Borrowing the image in textiles as a god with two faces (16), kab'awil becomes Chacón's metaphor for a way to read contemporary Indigenous literature without ignoring the past. By employing kab'awil, she is able to overcome not only temporal limitations but spatial ones, since the concept spans the arbitrary boundaries of nation-states thereby linking Indigenous communities. This guiding metaphor also questions the categories of genre and gender. The authors Chacón studies blur the lines of the oral and written and criticize sexist practices while acknowledging a debt to their cultures.

In spite of the complexity of this premise, Chacón writes not to elude the reader but to be understood. She begins each chapter by explaining what she intends to show and ends with a conclusion that reiterates her insights and connects them to the following chapter. Throughout the book, the author uses kab'awil as her method as well, reading broadly across geography, time, and genre in order to present a more well-rounded view of Indigenous literature. In Chapter One, "Literacy and Power in Mesoamerica," the benefit of kab'awil hindsight demonstrates that literacy did not originate with colonization. In addition to hieroglyphs and an oral tradition, Maya and Zapotec have a long-standing alphabetic writing tradition. In other words, contemporary authors don't have to ignore or supersede previous practices but can instead connect to a rich legacy. All the while, the author forces us to rethink how we anthologize and read Latin American literature.

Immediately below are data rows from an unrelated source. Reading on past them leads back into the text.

-- ==== Sys2Proof/Machine/Bce.lean ====
section
/-! DEFINITION. The block compression engine: the block format, candidate search, compression and decompression jobs, and their
completion (R274 to R296). -/

namespace Sys2Proof.Machine

/-! Blocks (R274 to R276). -/

/-- A coded block: its bits, least significant first, its length in bits, whether it is a match, and the samples it decodes to. -/
structure BceCode where
  bits : Nat
  len : Nat
  isMatch : Bool
  y : List Nat
  deriving DecidableEq, Repr

/-- Fields of (value, width) as one bit string, the first field lowest (R275). -/
def packBits : List (Nat × Nat) → Nat
  | [] => 0
  | (v, n) :: t => v % 2 ^ n + 2 ^ n * packBits t

/-- The h of R276. -/
def bceHalf (q : Nat) : Nat := if q = 0 then 0 else 2 ^ (q - 1)

def bceMax (d : Nat) : Nat := 2 ^ d - 1

/-- A flat block's samples (R276). -/
def flatSamples (d base q : Nat) (v : List Nat) : List Nat :=
  v.map fun x => Nat.min (base + x * 2 ^ q + bceHalf q) (bceMax d)

/-- The signed step of a zigzag code (R276). -/
def unzig (z : Nat) : Int := if z % 2 = 0 then (z / 2 : Nat) else -((z + 1) / 2 : Nat)
def zig (r : Int) : Nat := if 0 ≤ r then (2 * r).toNat else (-2 * r - 1).toNat

def clampTo (hi : Nat) (x : Int) : Nat := if x < 0 then 0 else Nat.min x.toNat hi

/-- The predictor of sample i from the samples decoded before it, newest first (R276). -/
def deltaPred (i : Nat) (done : List Nat) : Nat := if i % 8 ≠ 0 then done.headD 0 else done.getD 7 0

/-- The samples of a delta block from z_i on, after those in `done`, newest first (R276). -/
def deltaSamples (d q : Nat) : Nat → List Nat → List Nat → List Nat
  | _, [], done => done.reverse
  | i, z :: zs, done => deltaSamples d q (i + 1) zs (clampTo (bceMax d) ((deltaPred i done : Nat) + unzig z * 2 ^ q) :: done)

/-- `n` fields of `w` bits from bit `at_` of a bit string. -/
def bitFields (b at_ w : Nat) : Nat → List Nat
  | 0 => []
  | n + 1 => (b / 2 ^ at_) % 2 ^ w :: bitFields b (at_ + w) w n

/-- A block other than a match decodes (R275, R276): none for a syntax fault, else its length and samples. -/
def decodePlain (d b : Nat) : Option (Nat × List Nat) :=
  let base := (b / 4) % 2 ^ d
  let w := (b / 2 ^ (2 + d)) % 32
  let q := (b / 2 ^ (7 + d)) % 16
  match b % 4 with
  | 0 => some (2 + 64 * d, bitFields b 2 d 64)
  | 1 => if 17 < w ∨ d < q then none else some (11 + d + 64 * w, flatSamples d base q (bitFields b (11 + d) w 64))
  | 2 => if 17 < w ∨ d < q then none else some (11 + d + 63 * w, deltaSamples d q 1 (bitFields b (11 + d) w 63) [base])
  | _ => none

/-- Block n decodes (R276); `other` reads the bit string of an earlier block of the same job. -/
def decodeBlock (d n b : Nat) (other : Nat → Option Nat) : Option (Nat × List Nat) :=
  if b % 4 = 3 then
    let δ := (b / 4) % 2 ^ 14
    if δ = 0 ∨ n < δ then none
    else match other (n - δ) with
      | none => none
      | some b' => (decodePlain d b').map fun r => (16, r.2)
  else decodePlain d b

/-! Candidates (R280 to R282). -/

def bitLength (v : Nat) : Nat := if v = 0 then 0 else Nat.log2 v + 1

/-- A flat candidate with quantiser q and the w field `w`, or the bit length of the largest value where it is none (R281). -/
def flatCand (d q : Nat) (w : Option Nat) (x : List Nat) : BceCode :=
  let base := x.foldl Nat.min (x.headD 0)
  let v := x.map fun e => (e - base) / 2 ^ q
  let w := w.getD (bitLength (v.foldl Nat.max 0))
  ⟨packBits ([(1, 2), (base, d), (w, 5), (q, 4)] ++ v.map fun e => (e, w)), 11 + d + 64 * w, false, flatSamples d base q v⟩

def rawCand (d : Nat) (x : List Nat) : BceCode := ⟨packBits ((0, 2) :: x.map fun e => (e, d)), 2 + 64 * d, false, x⟩

/-- The zigzag codes of a delta candidate, with the samples it decodes, newest first (R281). -/
def deltaCodes (d q : Nat) : Nat → List Nat → List Nat → List Nat → List Nat × List Nat
  | _, [], done, zs => (zs.reverse, done.reverse)
  | i, x :: xs, done, zs =>
    let p := deltaPred i done
    let e : Int := (x : Int) - p
    let m : Int := ((e.natAbs + bceHalf q) / 2 ^ q : Nat)
    let r := if e < 0 then -m else m
    deltaCodes d q (i + 1) xs (clampTo (bceMax d) ((p : Int) + r * 2 ^ q) :: done) (zig r :: zs)

/-- A delta candidate, not formed with w above 17 (R281). -/
def deltaCand (d q : Nat) (x : List Nat) : Option BceCode :=
  let c := deltaCodes d q 1 x.tail [x.headD 0] []
  let w := bitLength (c.1.foldl Nat.max 0)
  if 17 < w then none
  else some ⟨packBits ([(2, 2), (x.headD 0, d), (w, 5), (q, 4)] ++ c.1.map fun e => (e, w)), 11 + d + 63 * w, false, c.2⟩

/-- The match candidates over the blocks before, newest first (R280, R281). -/
def matchCands (hist : List BceCode) : List BceCode :=
  ((hist.take 64).zipIdx.filter fun e => !e.1.isMatch).map fun e => ⟨packBits [(3, 2), (e.2 + 1, 14)], 16, true, e.1.y⟩

/-- The floor of a job (R281): w_f and q_f of a fixed slot, or w = d with q = 0 in packed layout. -/
def floorCand (d slot : Nat) (x : List Nat) : BceCode :=
  let wf := if slot = 0 then d else Nat.min d ((8 * slot - 11 - d) / 64)
  flatCand d (d - wf) (some wf) x

/-- The candidates of a level in their order (R280, R282). -/
def bceCands (d slot level : Nat) (hist : List BceCode) (x : List Nat) : List BceCode :=
  [floorCand d slot x] ++
  (if 1 ≤ level then rawCand d x :: (List.range (d + 1)).map fun q => flatCand d q none x else []) ++
  (if 2 ≤ level then (List.range (d + 1)).filterMap fun q => deltaCand d q x else []) ++
  (if 3 ≤ level then matchCands hist else [])

def sad (x y : List Nat) : Nat := ((x.zip y).map fun e => if e.1 ≤ e.2 then e.2 - e.1 else e.1 - e.2).sum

Chapter Two, "The Formation of the Contemporary Mesoamerican Author," reads short stories and their authors through the lens of kab'awil. Just as she argued in Chapter One that the imposition of literacy can be seen as a way to homogenize culture and reduce cultural and linguistic complexities, Chacón shows in Chapter Two how education can be used to assimilate Indigenous communities. Never willing to flatten human ingenuity, however, she acknowledges that Indigenous writers have taken advantage of literary grants and language classes without forsaking the oral tradition or other legacies. That's because the authors in question don't necessarily see the past as disconnected from the present. This also informs Chacón's reading of how communal voices supposedly transformed into individual authors, since writing continues to serve both functions. And, she argues, it is their refusal to settle for simplistic categories that makes their writing dynamic: "They vehemently contest the entrenched historical and cultural opposition of tradition versus innovation, written versus oral expression, modern versus premodern. These issues generate significant tensions in their literary productions" (67). Chacón proves herself to be a careful reader of literature since she doesn't simplify or flatten character, plot, or description. In the process, she complicates our understanding of what constitutes Indigenous literature.

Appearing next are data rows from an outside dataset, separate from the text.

-- ==== Sys2Proof/Machine/Dma.lean ====
section
/-! DEFINITION. DMA between cell memory and the device address space (R115, R203, R232, R233, R249, R254, R259, R260, R263 to R265), and the
zero clear of cell memory (R107). -/

namespace Sys2Proof.Machine

/-- The reserved bits of a DMA descriptor (R232). -/
def dmaReserved : List (Nat × Nat × Nat) :=
  [(0x04, 31, 16), (0x0C, 31, 16), (0x10, 31, 20), (0x14, 31, 28), (0x30, 31, 28), (0x34, 31, 26), (0x38, 31, 26), (0x3C, 15, 0)]

/-- The window of a logical cell in the device address space (R247). -/
def windowBase (c : Nat) : Nat := 0x300000000000 + c * 0x2000000

/-- The address of row j of plane i at one end of a transfer. -/
def dmaRow (base rowStride planeStride i j : Nat) : Nat := base + i * planeStride + j * rowStride

/-- The spans of one end: address and length of every row. A transpose writes one row of R elements for each of S columns
(R115). -/
def DmaJob.srcRows (d : DmaJob) : List (Nat × Nat) :=
  (List.range d.planes).flatMap fun i => (List.range d.rows).map fun j => (dmaRow d.src d.srcRow d.srcPlane i j, d.rowBytes)

/-- The element width of a transpose: 1, 2 or 4 bytes (R232). -/
def DmaJob.elemBytes (d : DmaJob) : Nat := 2 ^ (d.transpose - 1)

def DmaJob.dstRows (d : DmaJob) : List (Nat × Nat) :=
  let n := if d.transpose = 0 then d.rows else d.rowBytes / d.elemBytes
  let len := if d.transpose = 0 then d.rowBytes else d.rows * d.elemBytes
  (List.range d.planes).flatMap fun i => (List.range n).map fun j => (dmaRow d.dst d.dstRow d.dstPlane i j, len)

/-- A span lies in the memory of logical cell c. -/
def inWindow (c : Nat) (x : Nat × Nat) : Bool :=
  decide (windowBase c ≤ x.1) && decide (x.1 + x.2 ≤ windowBase c + cellBytes)

/-- A span touches no hole (R247): a row is shorter than any hole between two ranges, so its ends decide. -/
def State.spanMapped (s : State) (x : Nat × Nat) : Bool :=
  decide (x.1 + x.2 ≤ 2 ^ 48) && s.place x.1 != .hole && s.place (x.1 + x.2 - 1) != .hole

/-- The shelf group whose window a device address names, whether or not it is attached (R247). -/
def shelfWindow (a : Nat) : Option Nat :=
  if 0x100000000000 ≤ a ∧ a < 0x180000000000 then some ((a - 0x100000000000) / 0x40000000000) else none

/-- The groups that a list of spans names. -/
def shelfGroups (xs : List (Nat × Nat)) : List Nat :=
  [0, 1].filter fun g => xs.any fun x => shelfWindow x.1 == some g || shelfWindow (x.1 + x.2 - 1) == some g

/-- A span touches a hole of a group's window: nothing is attached there, or the shelf ends below it (R247). -/
def State.shelfHole (s : State) (g : Nat) (xs : List (Nat × Nat)) : Bool :=
  xs.any fun x => [x.1, x.1 + x.2 - 1].any fun a => shelfWindow a == some g && s.place a == .hole

/-- A shelf group refuses a new access: it is not attached, or a detach waits (R258, R260). -/
def State.shelfShut (s : State) (g : Nat) : Bool := s.fld .shelfStatusState [g] != 2 || s.flag .shelfStatusDetachPending [g]

/-- A refused access to a shelf window is flagged, and counted where a detach waits (R260, R269, R270). -/
def State.shelfRefuse (s : State) (g : Nat) : State :=
  let s := s.raise .shelfStatusAccessRefused [g]
  if s.flag .shelfStatusDetachPending [g] then s.count .shelfCountRefused 1 [g] else s

/-- The DMA that a queue entry spells, its src and dst stepped (R194, R232). -/
def QIns.dmaJob (q : QIns) : DmaJob :=
  { id := q.id, bundle := q.bundle, tag := q.tag, layer := q.layer, outbound := false
    src := (q.stepped (q.f 0x00 47 0) (q.sf 0x34 25 0)).toNat, dst := (q.stepped (q.f 0x08 47 0) (q.sf 0x38 25 0)).toNat
    rowBytes := q.f 0x10 19 0, planes := q.f 0x14 27 16 + 1, rows := q.f 0x14 15 0 + 1, srcRow := q.f 0x18 31 0
    dstRow := q.f 0x1C 31 0, srcPlane := q.f 0x20 31 0, dstPlane := q.f 0x24 31 0, digest := q.f 0x28 63 0
    digestEn := q.f 0x30 25 25 == 1, transpose := q.f 0x30 27 26, tally := q.f 0x30 11 0, inc := q.f 0x30 24 12 + 1, groups := [] }

/-- The stepped addresses stay in 48 bits (R194). -/
def QIns.dmaStepsOk (q : QIns) : Bool :=
  let a := q.stepped (q.f 0x00 47 0) (q.sf 0x34 25 0)
  let b := q.stepped (q.f 0x08 47 0) (q.sf 0x38 25 0)
  decide (0 ≤ a) && decide (a < 2 ^ 48) && decide (0 ≤ b) && decide (b < 2 ^ 48)

/-- A DMA whose source lies in the cell's own memory is outbound (R253). -/
def DmaJob.oriented (d : DmaJob) (c : Nat) : DmaJob := { d with outbound := d.srcRows.all (inWindow c) }

/-- The refusals of a DMA (R115, R232, R233, R249), apart from shelf groups. -/
def State.dmaOk (s : State) (c : Nat) (q : QIns) (d : DmaJob) : Bool :=
  q.clear dmaReserved && q.dmaStepsOk && decide (0 < d.rowBytes) &&
    (decide (d.transpose = 0) || decide (d.rowBytes % d.elemBytes = 0)) &&
    (d.srcRows.all (inWindow c) || d.dstRows.all (inWindow c)) && d.srcRows.all s.spanMapped && d.dstRows.all s.spanMapped

/-- The 256-byte transactions of a transfer (R253). -/
def DmaJob.transactions (d : DmaJob) : Nat := ceilDiv (d.rowBytes * d.rows * d.planes) 256

/-- The shelf group whose window holds byte k of the far end of a transfer, counted in the order of that end's rows (R253). -/
def DmaJob.farGroup (d : DmaJob) (k : Nat) : Option Nat :=
  let len := if d.outbound ∧ d.transpose ≠ 0 then d.rows * d.elemBytes else d.rowBytes
  let n := if d.outbound ∧ d.transpose ≠ 0 then d.rowBytes / d.elemBytes else d.rows
  let i := k / (len * n)
  let j := k / len % n
  shelfWindow (if d.outbound then dmaRow d.dst d.dstRow d.dstPlane i j + k % len else dmaRow d.src d.srcRow d.srcPlane i j + k % len)

/-- A tier-3 transaction issues (R259), for a DMA or the host. -/
def State.shelfTxn (s : State) (g : Nat) (owner : Option (Nat × Nat)) (part : Nat) : State :=
  let v := s.shelf g
  s.setShelf g { v with txns := v.txns ++ [⟨v.nextTxn, owner, part, false⟩], nextTxn := v.nextTxn + 1 }

/-- The tier-3 transactions of a DMA, issued in address order, each to the group of its first byte (R233, R259). -/
def State.shelfIssue (s : State) (p : Nat) (d : DmaJob) : State :=
  (List.range d.transactions).foldl (fun s i => match d.farGroup (256 * i) with
    | some g => s.shelfTxn g (some (p, d.id)) i
    | none => s) s

/-- Each of the group's engines carries traffic (R261, R269). -/
def State.shelfWhole (s : State) (g : Nat) : Bool := s.fld .shelfStatusEnginesUp [g] == 7

/-- The DMAs that a cell may have outstanding (R203). -/
def dmaDepth : Nat := 8

/-- A DMA issues (R203, R233): it waits while eight are outstanding, is refused under R67, or is under way. A forced window on its shelf
links, or a group that has lost an engine, costs its frame the flag (R261, R405). -/
def State.dmaStep (s : State) (p : Nat) : State :=
  let c := s.cell p
  match c.dmaQ, s.clockedCmd p with
  | q :: _, some _ =>
    if dmaDepth ≤ c.dmas.length then s else
    let d := q.dmaJob.oriented (s.logical p)
    let spans := d.srcRows ++ d.dstRows
    let groups := shelfGroups spans
    let shut := groups.filter fun g => s.shelfShut g || s.shelfHole g spans
    if s.dmaOk (s.logical p) q d && shut.isEmpty then
      let d := { d with groups := groups }
      let s := (s.issue p .dma q 1).onCell p fun c => { c with dmas := c.dmas ++ [d] }
      let s := if groups.any fun g => s.forcedOn 4 g || !s.shelfWhole g then
          match c.cmd with | some m => s.clearEntryTiming m.queue m.index | none => s
        else s
      if groups.isEmpty then s else s.shelfIssue p d
    else (shut.foldl State.shelfRefuse s).refuse p .dma q
  | _, _ => s

/-- DMA (R233). -/
def execDma (p : Fin 36) (s : State) : Host.Outcome State Fault Refusal := .next (s.dmaStep p)

/-- The bytes of the source, rows in order within a plane and planes in order (R263). -/
def State.dmaBytes (s : State) (d : DmaJob) : List (List Byte) := d.srcRows.map fun x => s.devRead x.1 x.2

/-- Column k of the rows of one plane, elements of e bytes (R115). -/
def columnBytes (e k : Nat) (rows : List (List Byte)) : List Byte := rows.flatMap fun r => (r.drop (k * e)).take e

/-- The rows as they are written: in order, or transposed plane by plane (R115). -/
def DmaJob.outRows (d : DmaJob) (rows : List (List Byte)) : List (List Byte) :=
  if d.transpose = 0 then rows else
  (chunks d.rows d.planes rows).flatMap fun pl =>
    (List.range (d.rowBytes / d.elemBytes)).map fun k => columnBytes d.elemBytes k pl

/-- The verdict of a digest check (R264, R265, R271 to R273): the counts, and the first mismatch kept until valid is cleared. -/
def State.dmaVerdict (s : State) (p : Nat) (d : DmaJob) (got : Nat) : State :=
  let s := s.ccount .dmaCountDigestChecks 1 p
  if got = d.digest then s else
  let s := s.ccount .dmaCountDigestFaults 1 p
  if s.cflag .dmaFaultValid p then s else
  let s := ((s.craise .dmaFaultValid p).csetFld .dmaFaultOutbound (b2n d.outbound) p).csetFld .dmaFaultBundle (d.bundle % 4096) p
  (s.csetFld .dmaExpDigest d.digest p).csetFld .dmaGotDigest got p

/-- A shelf group still owes transactions of a DMA (R259). -/
def State.shelfOwes (s : State) (p : Nat) (d : DmaJob) : Bool :=
  d.groups.any fun g => (s.shelf g).txns.any fun t => t.owner == some (p, d.id)

/-- Source and destination address of byte k of a transfer, in the order of its far end (R115, R253). -/
def DmaJob.move (d : DmaJob) (k : Nat) : Nat × Nat :=
  let e := d.elemBytes
  if d.transpose = 0 ∨ !d.outbound then
    let i := k / (d.rowBytes * d.rows)
    let j := k / d.rowBytes % d.rows
    let b := k % d.rowBytes
    (dmaRow d.src d.srcRow d.srcPlane i j + b,
      if d.transpose = 0 then dmaRow d.dst d.dstRow d.dstPlane i j + b
      else dmaRow d.dst d.dstRow d.dstPlane i (b / e) + j * e + b % e)
  else
    let len := d.rows * e
    let i := k / (len * (d.rowBytes / e))
    let c := k / len % (d.rowBytes / e)
    let b := k % len
    (dmaRow d.src d.srcRow d.srcPlane i (b / e) + c * e + b % e, dmaRow d.dst d.dstRow d.dstPlane i c + b)

/-- The transactions of a DMA that a shelf group still owes. -/
def State.dmaOpen (s : State) (p : Nat) (d : DmaJob) : List Nat :=
  d.groups.flatMap fun g => ((s.shelf g).txns.filter fun t => t.owner == some (p, d.id)).map (·.part)

/-- The transactions of a DMA that have ended write their bytes, and those outstanding write none (R259). -/
def State.dmaPartial (s : State) (p : Nat) (d : DmaJob) : State :=
  let owed := s.dmaOpen p d
  ((List.range (d.rowBytes * d.rows * d.planes)).filter fun k => !owed.contains (k / 256)).foldl
    (fun s k => s.devSet (d.move k).2 (s.devByte (d.move k).1)) s

/-- The last write of a DMA (R233, R254, R265): its bytes move, its digest is checked, its tally is signalled or the command
ends with status 0x07. -/
def State.dmaEnd (s : State) (p : Nat) (d : DmaJob) : State :=
  let rows := s.dmaBytes d
  let s := ((d.dstRows.zip (d.outRows rows)).foldl (fun s x => s.devWrite x.1.1 x.2) s)
  let s := (s.onCell p fun c => { c with dmas := dropFirst (fun x => x.id == d.id) c.dmas }).finish p d.id
  if d.digestEn then
    let got := digest64 rows.flatten
    let s := s.dmaVerdict p d got
    if got = d.digest then s.signalTally none d.tally d.inc else s.endCmd p 7
  else s.signalTally none d.tally d.inc

/-- DMA_COMPLETE (R265). -/
def execDmaComplete (p : Fin 36) (id : Nat) (s : State) : Host.Outcome State Fault Refusal :=
  .next (match (s.cell p).dmas.find? fun d => d.id == id with
    | some d => if s.gated || s.shelfOwes p d then s else s.dmaEnd p d
    | none => s)

/-! The zero clear (R107, R127, R128). -/

/-- MEM_CLEAR (R107): no effect while a clear runs, refused while a command runs, else the clear starts. -/
def execMemClear (p : Fin 36) (val : BitVec 32) (s : State) : Host.Outcome State Fault Refusal :=
  .next (s.hostWriteAt (RegId.addr .memCtrl (cellIx p)) fun s =>
    if !bitOf val.toNat 0 || s.cflag .memStatusClearBusy p then s
    else if (s.cell p).idle then (s.onCell p fun c => { c with cleared := 0 }).craise .memStatusClearBusy p
    else s.craise .memStatusClearRefused p)

/-- MEM_CLEAR_DONE (R107): the rest of the memory is zeroed, and the cell accepts commands. -/
def execMemClearDone (p : Fin 36) (s : State) : Host.Outcome State Fault Refusal :=
  .next (if !s.gated && s.cflag .memStatusClearBusy p then
      (s.onCell p fun c => c.clearTo clearSteps).csetFld .memStatusClearBusy 0 p
    else s)

end Sys2Proof.Machine
end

Chapter Three, "Indigenous Women, Poetry, and the Double Gaze," forms the heart of the book. Since it's the longest chapter, Chacón has the opportunity to analyze poetry in detail and also to show how these poets are living out kab'awil cosmolectics. According to intersectionality theory, women Indigenous poets could be seen as the perfect victims. They have been deprived of educational and economic autonomy while at the same time being asked to carry the burden of preserving a monolithic Indigenous image. But the kab'awil perspective turns this victimhood on its head: "Symbolically, then, women's ancestral authority trumps dominant and uninformed claims of the linguistic inferiority of Indigenous languages. The double gaze allows them to revisit the past in order to change the present" (75). For example, Maya poet Enriqueta Lunez Pérez dares to awaken God in her poem "La jti jbe' svayel kajvaltik/ Depserté a Dios." In contrast to a Christian conception which requires the intervention of a male priest, here a female poetic voice bargains with God in words and actions reminiscent of the reciprocity of Maya spirituality. Writing gives them the power to change the present without ignoring the past.

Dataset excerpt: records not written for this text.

-- ==== Sys2Proof/Machine/RegView.lean ====
section
/-! DEFINITION. What a register reads as (R6, R11, R15, R98, R152, R154, R169, R209, R488, R549, R558 to R560, R564): its stored value, or for
some registers a view of what the module holds. -/

namespace Sys2Proof.Machine

/-- The physical cell of a register copy in a cell block. -/
def ixCell (ix : List Nat) : Nat := 9 * ix.headD 0 + ix.getD 1 0

/-- The state code of a bank (R98). -/
def BankState.code : BankState → Nat
  | .idle => 0
  | .accumulating => 1
  | .draining => 2
  | .held => 3

/-- CEL_ACC_STATUS (R98): the port reads the bank at the head of the drain queue. -/
def Cell.accStatus (c : Cell) : Nat :=
  32 * b2n (!c.drains.isEmpty) + 8 * c.bank1.state.code + 2 * c.bank0.state.code + c.active % 2

def Hold.code : Hold → Nat
  | .none => 0
  | .wait => 1
  | .fence => 2
  | .full => 3

def RunState.code : RunState → Nat
  | .idle => 0
  | .running => 1
  | .completing => 3

/-- CEL_SEQ_STATUS (R209). -/
def State.cseqView (s : State) (p : Nat) : Nat :=
  let r := s.run p
  let st := if s.halted p then 2 else r.state.code
  st * 2 ^ 30 + b2n r.half * 2 ^ 29 + r.hold.code * 2 ^ 16 + r.loops.length * 2 ^ 12 + r.bundle % 4096

/-- CEL_DBG_STATUS with the depths of the unit queues (R558). -/
def State.dbgView (s : State) (p : Nat) (w : DWord) : DWord :=
  let c := s.cell p
  w ||| BitVec.ofNat 64 (c.arrayQ.length * 2 ^ 22 + c.vectorQ.length * 2 ^ 18 + c.agQ.length * 2 ^ 14 + c.dmaQ.length * 2 ^ 10)

/-- CEL_DBG_LOOP (R549, R559): 0 while the cell is not halted. -/
def State.loopView (s : State) (p : Nat) : Nat :=
  if s.halted p then ((List.range 4).map fun i => ((s.run p).loops.getD i ⟨0, 0, 0, 0⟩).ctr % 2 ^ 13 * 2 ^ (16 * i)).sum else 0

/-- A word of the store window (R549, R557): the page of the selected store, 0 beyond its end and while the cell is not halted. -/
def State.storeView (s : State) (p i : Nat) : Nat :=
  let c := s.cell p
  let a := s.cfld .dbgCtrlPage p * 32768 + 4 * i
  if !s.halted p then 0
  else if s.cflag .dbgCtrlStoreSel p then
    (if a < 262144 then (tabGet (fun _ => 0) c.rstore (a / 64)).toNat / 2 ^ (8 * (a % 64)) % 2 ^ 32 else 0)
  else if a < 131072 then (tabGet (fun _ => 0) c.istore (a / 16)).toNat / 2 ^ (8 * (a % 16)) % 2 ^ 32 else 0

/-- A word of the tag counter store (R560). -/
def Cell.tagView (c : Cell) (i : Nat) : Nat :=
  let e := tabGet tagReset c.tags (i / 4)
  match i % 4 with
  | 0 => e.inv
  | 1 => e.sat
  | 2 => e.flu
  | _ => b2n e.collision * 2 ^ 31 + e.layer % 512 * 2 ^ 16 + e.opTag % 65536

def FtbState.code : FtbState → Nat
  | .empty => 0
  | .loading => 1
  | .ready => 2
  | .digestFault => 3

/-- CEL_FTB_BANK (R152). -/
def FtbBank.view (b : FtbBank) : Nat := b.state.code * 2 ^ 30 + b.pins % 128 * 2 ^ 16 + b.profile % 65536

/-- HST_TALLY_SUM (R488). -/
def State.tallySumView (s : State) (v : Nat) : Nat :=
  ((List.range 64).map fun j => s.fld .talStatusReached [64 * j + v] * 2 ^ j).sum

/-- The bits of a register that a read shows: WO fields and reserved bits read 0 (R11, R15). -/
def RegId.readMask (r : RegId) : DWord :=
  r.row.fields.foldl (fun m f => if f.acc = .wo then m else m ||| maskBits f.hi f.lo) 0

/-- The value of a register copy before the mask. -/
def State.regRaw (s : State) (r : RegId) (ix : List Nat) : DWord :=
  let n (v : Nat) : DWord := BitVec.ofNat 64 v
  match r with
  | .hubIdentity => n s.part.identity
  | .accStatus => n (s.cell (ixCell ix)).accStatus
  | .cseqStatus => n (s.cseqView (ixCell ix))
  | .dbgStatus => s.dbgView (ixCell ix) (s.reg r ix)
  | .dbgLoop => n (s.loopView (ixCell ix))
  | .ftbBank => n (s.ftb (ix.getD 2 0)).view
  | .srfEntry => (s.cell (ixCell ix)).srfWord (ix.getD 2 0 / 1024) (ix.getD 2 0 % 1024)
  | .fusedLo => fusedLo ((s.cell (ixCell ix)).fusedWord (ix.getD 2 0))
  | .fusedHi => fusedHi ((s.cell (ixCell ix)).fusedWord (ix.getD 2 0))
  | .tagStore => n ((s.cell (ixCell ix)).tagView (ix.getD 2 0))
  | .storeWindow => n (s.storeView (ixCell ix) (ix.getD 2 0))
  | .tallySum => n (s.tallySumView (ix.headD 0))
  | .dbgTime => n s.hclk
  | .traceBuf => n ((tabGet (fun _ => 0) s.trace.buffer (ix.headD 0 / 8)).toNat / 2 ^ (32 * (ix.headD 0 % 8)) % 2 ^ 32)
  | _ => s.reg r ix

/-- What a read of a register copy returns (R11, R15). -/
def State.regRead (s : State) (r : RegId) (ix : List Nat) : DWord := s.regRaw r ix &&& r.readMask

end Sys2Proof.Machine
end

Chapter Four, "Contemporary Maya Women's Theater," explores Indigenous theatre and performance. Just as Chapter Two debunked the myth of literacy as a fruit of colonialism, Chacón shows that performance existed before plays were imported to make converts to Christianity. But she is equally concerned with how theatre as a living and spontaneous art form can operate to change harmful conditions. Like literacy education, state-sponsored theatre has been a tool to reinforce ideology. But the genre also gives playwrights and performers the freedom to contest stereotypes and develop human potential. Of the group Fortaleza de la Mujer Maya (Maya Women's Strength) or FOMMA, Chacón says: "The 'double gaze' activated in the plays allows FOMMA to engage with city and countryside, land and body, men and women, past and present" (112). While modern nation states often limit Indigenous power by attempting to relegate them to the past, the raw spontaneity of theater reveals culture and community in the present without ignoring complications and conflicts.

Chapter Five, "The Novel in Zapotec and Maya Lands," begins by examining the role of the indigenista novel and critiquing its limited way of portraying Indigenous people by looking down upon them from the outside. These novelists often had a political agenda but, while they decried exploitation of Indigenous people, they left no room for those same people to cross national or temporal boundaries. Meanwhile, emerging Zapotec and Maya novelists become agents of change via writing that refuses to buy into traditional political systems or national agendas. Yet, Chacón is not unrealistic about what literature can do to achieve its far-reaching goals: "Both novels postulate that real autonomy will have to come from Indigenous communities and not as dictates from political and economic models of either the first or second worlds. And yet, these novels can only point to the absence of alternatives, since autonomy is still in the making" (150). Once again, a kab'awil stance allows novelists the creative flexibility to question genres and genders, tradition and innovation in ways that reflect the complexity of their lives.

Throughout the book, Chacón also educates the reader on Indigenous languages and literacy. As she points out, Indigenous writers are almost always required to be their own translators. But the process of self-translation does not occur in a clear-cut way. Some poets learned Spanish before their Indigenous language; others create simultaneously in two languages. Once again, Chacón honors the complexities of cultures and of human beings. Though she analyzes the production of various Maya and Zapotec writers in detail, she does not claim that they represent Indigenous people or even their own language group. Their individuality is also a source of power and creativity. As such, she introduces voices that have gone unnoticed in international letters and even in their own regions. While she recognizes the diversity among languages and even literature written in a given language, she does not have the space to analyze these languages in depth or even to point out the vast difference between languages in a given family, such as Valley and Isthmus Zapotec which are not mutually intelligible (although she mentions such distinctions in a note). Still, she translates all the literary selections and quotes into English herself, using her knowledge of the Maya Yukatek language and Zapotec and Maya culture to elucidate these selections.

In Indigenous Cosmolectics, Chacón displays a wide knowledge of what's happening in contemporary Indigenous literature, but her limited focus on several Maya and Zapotec authors allows her to examine these texts in detail and depth. I am immensely grateful for her exhaustive research and clear writing on a topic that I have only begun to explore and that should be shared with literary students and scholars on an international level. Like kab'awil, the story of this book looks both backward and forward, and ends where it began, questioning how literature and politics at once restrict Indigenous writing and allow it to grow.